Given that "the preponderance" of environmental group leaders and many of their members are Caucasian, "racial justice and structural racism and Black Lives Matter is not an easy thing to wade into," Pica said. "As a leader, I feel like it’s my responsibility to help create the space for those conversations within the environmental community."

He said his group is preparing a statement of solidarity with the movement to commemorate its anniversary.

Green group leaders say this is part of a broader shift taking place within the environmental movement.

"It’s clear that the movement is opening up and realizing — perhaps remembering — that our mission includes everyone," Brune said. "Just as we know that every American deserves the right to clean air, clean water," every American also deserves to live in a "safe environment."

He said he plans to urge Sierra Club volunteers to "step up" and engage in their communities.

"The fight for environmental justice and human rights isn’t an armchair exercise," Brune said. "This isn’t a spectator sport."

Bill Snape, senior counsel at CBD, said green groups are doing more than merely issuing press releases. "These statements, I think, are indicative of a larger movement that is growing. Certainly the environmental movement is linking up with the civil rights movement to try to seek true justice."

Pica said the environmental community "is really doing some deep thinking and deep diving into racial justice and diversity." He added, "I think we’re at an interesting moment where a number of us are trying to really deeply think" about these issues, and not only think, "but actually act."

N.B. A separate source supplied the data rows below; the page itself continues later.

/-- CHUNK_SEND: gather a request too large for one transfer; its last chunk brings the answer. -/
def spdmChunkSend (hub : Hub) (f : Fn) (msg : Bytes) (m : Mod) : Mod :=
  let c := (m.func f).spdm
  let seq := leAt msg 4 2
  let size := leAt msg 8 4
  let data := (msg.drop (if seq = 0 then 16 else 12)).take size
  let sofar := if seq = 0 then some [] else
    match c.chunkIn with
    | some (k, b) => if k = seq then some b else none
    | none => none
  match sofar with
  | none => answerError f errInvalid m
  | some b =>
    let all := b ++ data
    if all.length > 65536 then answerError f errInvalid m
    else
      let ack (resp : Bytes) : Bytes := spdmMsg 0x05 0 (leAt msg 3 1) (leBytes 2 seq ++ resp)
      if leAt msg 2 1 % 2 = 0 then updSpdm f (fun c => { c with chunkIn := some (seq + 1, all), response := ack [] }) m
      else
        let m := spdmRequest hub f all (updSpdm f (fun c => { c with chunkIn := none }) m)
        updSpdm f (fun c => { c with response := ack c.response }) m

/-- Bytes of a response that one transfer carries beside the chunk's own fields. -/
def chunkRoom : Nat := transferBytes - 16

/-- CHUNK_GET: the next part of a response too large for one transfer. -/
def spdmChunkGet (f : Fn) (msg : Bytes) (m : Mod) : Mod :=
  let c := (m.func f).spdm
  let seq := leAt msg 4 2
  let whole := (c.chunkOut.map (·.2)).getD []
  let part := (whole.drop (chunkRoom * seq)).take chunkRoom
  let last := whole.length ≤ chunkRoom * (seq + 1)
  if whole.isEmpty || (seq ≠ 0 && part.isEmpty) then answerError f errInvalid m
  else
    let resp := spdmMsg 0x06 (if last then 1 else 0) (leAt msg 3 1)
      (leBytes 2 seq ++ leBytes 2 0 ++ leBytes 4 part.length ++ (if seq = 0 then leBytes 4 whole.length else []) ++ part)
    updSpdm f (fun c => { c with response := resp, chunkOut := if last then none else some (seq + 1, whole) }) m

/-- A DOE request of one code: answered in READY. -/
def onDoe (code : Nat) (_f : Fn) (msg : Bytes) (g : Mod → Mod) (s : State) : Host.Outcome State Fault Refusal :=
  if s.hub.power.st != .ready || msgCode msg ≠ code then .next s
  else if code ≠ 0x84 && msgVersion msg ≠ spdmVersion then .next s
  else .next { s with m := g s.m }

/-- A request that `spdmRequest` answers. -/
def onSpdm (code : Nat) (f : Fn) (msg : Bytes) (s : State) : Host.Outcome State Fault Refusal :=
  onDoe code f msg (spdmRequest s.hub f msg) s

def execGetVersion (f : Fn) (msg : List Byte) (s : State) : Host.Outcome State Fault Refusal := onSpdm 0x84 f msg s
def execGetCapabilities (f : Fn) (msg : List Byte) (s : State) : Host.Outcome State Fault Refusal := onSpdm 0xE1 f msg s
def execNegotiateAlgorithms (f : Fn) (msg : List Byte) (s : State) : Host.Outcome State Fault Refusal := onSpdm 0xE3 f msg s
def execGetDigests (f : Fn) (msg : List Byte) (s : State) : Host.Outcome State Fault Refusal := onSpdm 0x81 f msg s
def execGetCertificate (f : Fn) (msg : List Byte) (s : State) : Host.Outcome State Fault Refusal := onSpdm 0x82 f msg s
def execChallenge (f : Fn) (msg : List Byte) (s : State) : Host.Outcome State Fault Refusal := onSpdm 0x83 f msg s
def execGetMeasurements (f : Fn) (msg : List Byte) (s : State) : Host.Outcome State Fault Refusal := onSpdm 0xE0 f msg s

/-- A chunk at a connection whose algorithms are settled; a VF without partition answers Busy. -/
def chunkAt (f : Fn) (g : Mod → Mod) (m : Mod) : Mod :=
  if !m.fnLive f then answerError f errBusy m
  else if !(m.func f).spdm.algs then answerError f errUnexpected m
  else g m

def execChunkSend (f : Fn) (msg : List Byte) (s : State) : Host.Outcome State Fault Refusal :=
  onDoe 0x85 f msg (chunkAt f (spdmChunkSend s.hub f msg)) s

def execChunkGet (f : Fn) (msg : List Byte) (s : State) : Host.Outcome State Fault Refusal :=
  onDoe 0x86 f msg (chunkAt f (spdmChunkGet f msg)) s

/-- UNSUPPORTED_REQUEST: any other code or version, or a vendor-defined request that is no key message; a VF without partition answers Busy. -/
def execUnsupportedRequest (f : Fn) (msg : List Byte) (s : State) : Host.Outcome State Fault Refusal :=
  let known := (supportedCode (msgCode msg) && (msgCode msg != 0xFE || keyRequest msg)) || msgCode msg == 0x85 || msgCode msg == 0x86
  if s.hub.power.st != .ready || (known && (msgCode msg == 0x84 || msgVersion msg == spdmVersion)) then .next s
  else .next { s with m := answerError f (if s.m.fnLive f then errUnsupported else errBusy) s.m }

/-- A key message: a whole VENDOR_DEFINED_REQUEST whose payload begins with a code of Table SEC-8. -/
def onKey (code : Nat) (f : Fn) (msg : Bytes) (s : State) : Host.Outcome State Fault Refusal :=
  if !keyRequest msg || leAt (vendorPayload msg) 0 1 ≠ code then .next s else onSpdm 0xFE f msg s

Among the formal efforts aimed at linking environmental and civil rights movements are Green 2.0, an initiative aimed at increasing racial diversity in environmental groups and government agencies, and the Green Leadership Trust, a network of people of color and indigenous people serving on the boards of green groups.

"It’s not a new dialogue within the environmental community, but you’re seeing progress at a much faster rate than you’ve seen in the past," Pica said.

He added, "I hope that Black Lives Matter and folks who are campaigning for racial justice hold the environmental community accountable for the words we’re saying now and the actions we say we’re going to be taking."